▼▼▼
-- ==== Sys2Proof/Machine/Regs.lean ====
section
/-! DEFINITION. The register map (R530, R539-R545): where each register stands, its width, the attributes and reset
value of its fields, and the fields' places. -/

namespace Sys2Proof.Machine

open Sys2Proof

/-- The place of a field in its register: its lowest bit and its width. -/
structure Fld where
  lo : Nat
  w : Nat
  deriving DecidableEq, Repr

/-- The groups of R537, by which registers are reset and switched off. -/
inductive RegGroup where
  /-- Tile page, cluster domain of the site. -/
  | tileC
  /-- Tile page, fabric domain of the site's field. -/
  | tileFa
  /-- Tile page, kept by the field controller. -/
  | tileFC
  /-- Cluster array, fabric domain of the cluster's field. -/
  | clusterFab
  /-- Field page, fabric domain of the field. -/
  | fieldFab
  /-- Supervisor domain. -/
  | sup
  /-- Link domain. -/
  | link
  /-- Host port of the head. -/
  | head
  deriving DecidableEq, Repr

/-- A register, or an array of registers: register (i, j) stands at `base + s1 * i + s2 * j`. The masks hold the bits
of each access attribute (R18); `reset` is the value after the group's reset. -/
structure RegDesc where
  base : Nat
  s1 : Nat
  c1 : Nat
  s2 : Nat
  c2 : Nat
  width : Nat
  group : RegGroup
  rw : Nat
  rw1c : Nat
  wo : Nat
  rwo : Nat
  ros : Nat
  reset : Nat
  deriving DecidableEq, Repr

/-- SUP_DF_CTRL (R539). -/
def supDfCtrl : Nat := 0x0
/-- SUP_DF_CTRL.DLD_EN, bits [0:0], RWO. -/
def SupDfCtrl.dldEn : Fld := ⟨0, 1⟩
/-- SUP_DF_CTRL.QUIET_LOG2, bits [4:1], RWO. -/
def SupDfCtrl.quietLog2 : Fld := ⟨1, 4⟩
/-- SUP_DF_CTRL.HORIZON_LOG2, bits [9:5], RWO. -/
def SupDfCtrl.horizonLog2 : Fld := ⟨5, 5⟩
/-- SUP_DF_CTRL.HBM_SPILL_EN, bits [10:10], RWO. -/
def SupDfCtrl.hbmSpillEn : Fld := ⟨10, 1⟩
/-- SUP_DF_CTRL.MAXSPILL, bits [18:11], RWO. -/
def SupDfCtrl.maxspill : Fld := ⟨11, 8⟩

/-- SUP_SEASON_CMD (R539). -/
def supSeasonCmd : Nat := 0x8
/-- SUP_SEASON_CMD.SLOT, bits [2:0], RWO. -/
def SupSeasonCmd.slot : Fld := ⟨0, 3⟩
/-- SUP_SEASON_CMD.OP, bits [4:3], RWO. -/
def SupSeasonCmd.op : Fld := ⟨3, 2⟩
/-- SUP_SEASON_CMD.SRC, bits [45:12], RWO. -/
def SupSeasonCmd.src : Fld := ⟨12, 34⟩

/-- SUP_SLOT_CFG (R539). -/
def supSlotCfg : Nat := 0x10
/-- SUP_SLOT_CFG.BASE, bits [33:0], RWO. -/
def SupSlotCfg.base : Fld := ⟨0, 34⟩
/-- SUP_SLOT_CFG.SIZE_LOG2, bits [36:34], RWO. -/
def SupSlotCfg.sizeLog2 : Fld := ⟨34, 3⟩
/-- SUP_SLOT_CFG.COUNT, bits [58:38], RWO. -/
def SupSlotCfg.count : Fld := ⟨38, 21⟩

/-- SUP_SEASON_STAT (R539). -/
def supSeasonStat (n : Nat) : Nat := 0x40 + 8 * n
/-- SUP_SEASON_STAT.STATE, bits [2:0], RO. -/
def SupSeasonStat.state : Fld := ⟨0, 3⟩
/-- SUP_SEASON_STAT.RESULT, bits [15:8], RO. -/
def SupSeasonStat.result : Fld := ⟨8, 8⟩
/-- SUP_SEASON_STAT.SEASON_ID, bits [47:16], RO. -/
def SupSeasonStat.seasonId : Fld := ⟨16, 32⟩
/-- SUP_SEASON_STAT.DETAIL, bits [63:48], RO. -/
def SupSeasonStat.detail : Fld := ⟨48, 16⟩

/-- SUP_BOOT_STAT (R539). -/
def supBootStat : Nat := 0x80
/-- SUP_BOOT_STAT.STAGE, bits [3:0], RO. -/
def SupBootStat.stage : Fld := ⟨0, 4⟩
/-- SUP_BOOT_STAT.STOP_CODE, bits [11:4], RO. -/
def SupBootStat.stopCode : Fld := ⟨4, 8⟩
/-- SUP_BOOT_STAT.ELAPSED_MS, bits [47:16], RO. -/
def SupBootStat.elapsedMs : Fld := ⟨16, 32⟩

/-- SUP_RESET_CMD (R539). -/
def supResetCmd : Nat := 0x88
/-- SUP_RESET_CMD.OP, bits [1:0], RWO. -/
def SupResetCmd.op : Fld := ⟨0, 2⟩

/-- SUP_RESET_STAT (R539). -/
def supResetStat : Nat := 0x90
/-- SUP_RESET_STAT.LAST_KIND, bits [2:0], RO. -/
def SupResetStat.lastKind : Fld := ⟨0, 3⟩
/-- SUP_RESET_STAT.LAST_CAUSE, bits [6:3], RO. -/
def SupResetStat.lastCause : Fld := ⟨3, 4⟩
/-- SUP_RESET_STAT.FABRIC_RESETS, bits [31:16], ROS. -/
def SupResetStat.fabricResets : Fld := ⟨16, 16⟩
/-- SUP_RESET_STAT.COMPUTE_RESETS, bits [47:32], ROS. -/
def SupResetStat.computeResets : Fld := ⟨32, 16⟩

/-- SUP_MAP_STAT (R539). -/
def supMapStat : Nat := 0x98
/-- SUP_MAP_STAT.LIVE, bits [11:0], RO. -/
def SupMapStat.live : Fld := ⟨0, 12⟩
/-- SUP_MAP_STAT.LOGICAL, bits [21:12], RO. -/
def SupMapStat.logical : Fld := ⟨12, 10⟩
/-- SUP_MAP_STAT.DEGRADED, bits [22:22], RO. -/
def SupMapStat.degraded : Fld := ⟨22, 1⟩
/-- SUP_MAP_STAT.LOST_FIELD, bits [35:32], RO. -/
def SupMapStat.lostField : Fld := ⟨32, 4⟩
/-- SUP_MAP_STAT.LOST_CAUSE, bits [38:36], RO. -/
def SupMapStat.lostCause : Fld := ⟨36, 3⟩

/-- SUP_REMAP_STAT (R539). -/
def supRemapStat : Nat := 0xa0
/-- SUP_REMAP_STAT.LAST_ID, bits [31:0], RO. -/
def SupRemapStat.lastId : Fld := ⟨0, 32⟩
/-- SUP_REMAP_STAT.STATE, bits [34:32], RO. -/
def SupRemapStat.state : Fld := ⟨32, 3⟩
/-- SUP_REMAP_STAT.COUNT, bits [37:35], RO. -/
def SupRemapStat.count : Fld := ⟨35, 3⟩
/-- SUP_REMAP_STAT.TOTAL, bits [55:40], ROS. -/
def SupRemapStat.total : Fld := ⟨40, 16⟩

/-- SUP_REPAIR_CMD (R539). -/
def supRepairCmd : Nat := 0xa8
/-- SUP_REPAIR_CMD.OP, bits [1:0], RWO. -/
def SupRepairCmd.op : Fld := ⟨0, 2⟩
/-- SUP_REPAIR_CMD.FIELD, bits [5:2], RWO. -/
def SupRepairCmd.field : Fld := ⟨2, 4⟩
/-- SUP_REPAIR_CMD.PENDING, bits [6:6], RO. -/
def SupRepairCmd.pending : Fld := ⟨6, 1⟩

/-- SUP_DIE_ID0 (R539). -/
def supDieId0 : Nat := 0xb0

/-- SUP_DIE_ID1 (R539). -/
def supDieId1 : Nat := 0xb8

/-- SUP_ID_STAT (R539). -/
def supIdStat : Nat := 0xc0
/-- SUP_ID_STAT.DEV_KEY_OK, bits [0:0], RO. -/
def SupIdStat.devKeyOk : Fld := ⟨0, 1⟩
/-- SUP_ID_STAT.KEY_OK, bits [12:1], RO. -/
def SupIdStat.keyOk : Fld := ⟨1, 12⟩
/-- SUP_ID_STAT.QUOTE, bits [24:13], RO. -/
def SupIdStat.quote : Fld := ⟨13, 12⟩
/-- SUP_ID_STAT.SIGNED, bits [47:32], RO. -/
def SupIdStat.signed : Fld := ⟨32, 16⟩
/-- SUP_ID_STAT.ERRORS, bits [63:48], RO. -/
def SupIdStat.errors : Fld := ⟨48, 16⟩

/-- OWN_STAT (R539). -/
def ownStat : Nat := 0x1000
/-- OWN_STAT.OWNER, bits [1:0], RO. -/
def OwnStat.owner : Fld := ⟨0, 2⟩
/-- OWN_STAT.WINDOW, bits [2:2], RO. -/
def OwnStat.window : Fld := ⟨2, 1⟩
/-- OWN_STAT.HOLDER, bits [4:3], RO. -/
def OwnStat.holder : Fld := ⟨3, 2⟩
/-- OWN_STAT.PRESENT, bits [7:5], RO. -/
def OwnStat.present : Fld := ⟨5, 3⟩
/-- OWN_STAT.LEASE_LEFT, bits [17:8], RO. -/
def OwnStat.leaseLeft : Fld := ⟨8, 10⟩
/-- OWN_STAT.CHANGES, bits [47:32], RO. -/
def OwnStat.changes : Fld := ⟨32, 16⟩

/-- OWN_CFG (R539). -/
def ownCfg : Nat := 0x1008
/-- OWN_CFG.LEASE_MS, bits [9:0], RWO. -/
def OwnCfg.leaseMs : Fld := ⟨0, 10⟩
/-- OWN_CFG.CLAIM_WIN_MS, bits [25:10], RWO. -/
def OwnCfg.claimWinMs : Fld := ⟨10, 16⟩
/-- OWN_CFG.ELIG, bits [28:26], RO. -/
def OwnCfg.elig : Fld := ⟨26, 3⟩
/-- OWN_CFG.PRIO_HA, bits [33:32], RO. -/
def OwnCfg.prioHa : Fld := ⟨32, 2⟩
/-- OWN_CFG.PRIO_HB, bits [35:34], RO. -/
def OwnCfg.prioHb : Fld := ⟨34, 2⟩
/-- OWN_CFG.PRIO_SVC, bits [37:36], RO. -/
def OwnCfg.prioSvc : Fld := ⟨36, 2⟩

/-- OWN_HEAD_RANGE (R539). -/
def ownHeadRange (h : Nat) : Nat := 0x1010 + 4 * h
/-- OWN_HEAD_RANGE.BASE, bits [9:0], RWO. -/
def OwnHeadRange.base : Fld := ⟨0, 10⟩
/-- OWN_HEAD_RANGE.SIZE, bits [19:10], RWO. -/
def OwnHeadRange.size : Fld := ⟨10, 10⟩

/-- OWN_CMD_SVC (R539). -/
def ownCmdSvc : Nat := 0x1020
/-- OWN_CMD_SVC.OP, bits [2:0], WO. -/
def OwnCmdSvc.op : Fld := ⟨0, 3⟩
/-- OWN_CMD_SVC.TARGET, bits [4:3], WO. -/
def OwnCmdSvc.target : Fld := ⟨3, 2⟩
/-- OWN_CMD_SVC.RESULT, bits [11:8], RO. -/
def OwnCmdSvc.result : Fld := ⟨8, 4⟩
▲▲▲
From the opening line of the data above, please print each line as written up to and including the line that contains "[0:0], RWO. -/", and nothing more.

The answer:
-- ==== Sys2Proof/Machine/Regs.lean ====
section
/-! DEFINITION. The register map (R530, R539-R545): where each register stands, its width, the attributes and reset
value of its fields, and the fields' places. -/

namespace Sys2Proof.Machine

open Sys2Proof

/-- The place of a field in its register: its lowest bit and its width. -/
structure Fld where
  lo : Nat
  w : Nat
  deriving DecidableEq, Repr

/-- The groups of R537, by which registers are reset and switched off. -/
inductive RegGroup where
  /-- Tile page, cluster domain of the site. -/
  | tileC
  /-- Tile page, fabric domain of the site's field. -/
  | tileFa
  /-- Tile page, kept by the field controller. -/
  | tileFC
  /-- Cluster array, fabric domain of the cluster's field. -/
  | clusterFab
  /-- Field page, fabric domain of the field. -/
  | fieldFab
  /-- Supervisor domain. -/
  | sup
  /-- Link domain. -/
  | link
  /-- Host port of the head. -/
  | head
  deriving DecidableEq, Repr

/-- A register, or an array of registers: register (i, j) stands at `base + s1 * i + s2 * j`. The masks hold the bits
of each access attribute (R18); `reset` is the value after the group's reset. -/
structure RegDesc where
  base : Nat
  s1 : Nat
  c1 : Nat
  s2 : Nat
  c2 : Nat
  width : Nat
  group : RegGroup
  rw : Nat
  rw1c : Nat
  wo : Nat
  rwo : Nat
  ros : Nat
  reset : Nat
  deriving DecidableEq, Repr

/-- SUP_DF_CTRL (R539). -/
def supDfCtrl : Nat := 0x0
/-- SUP_DF_CTRL.DLD_EN, bits [0:0], RWO. -/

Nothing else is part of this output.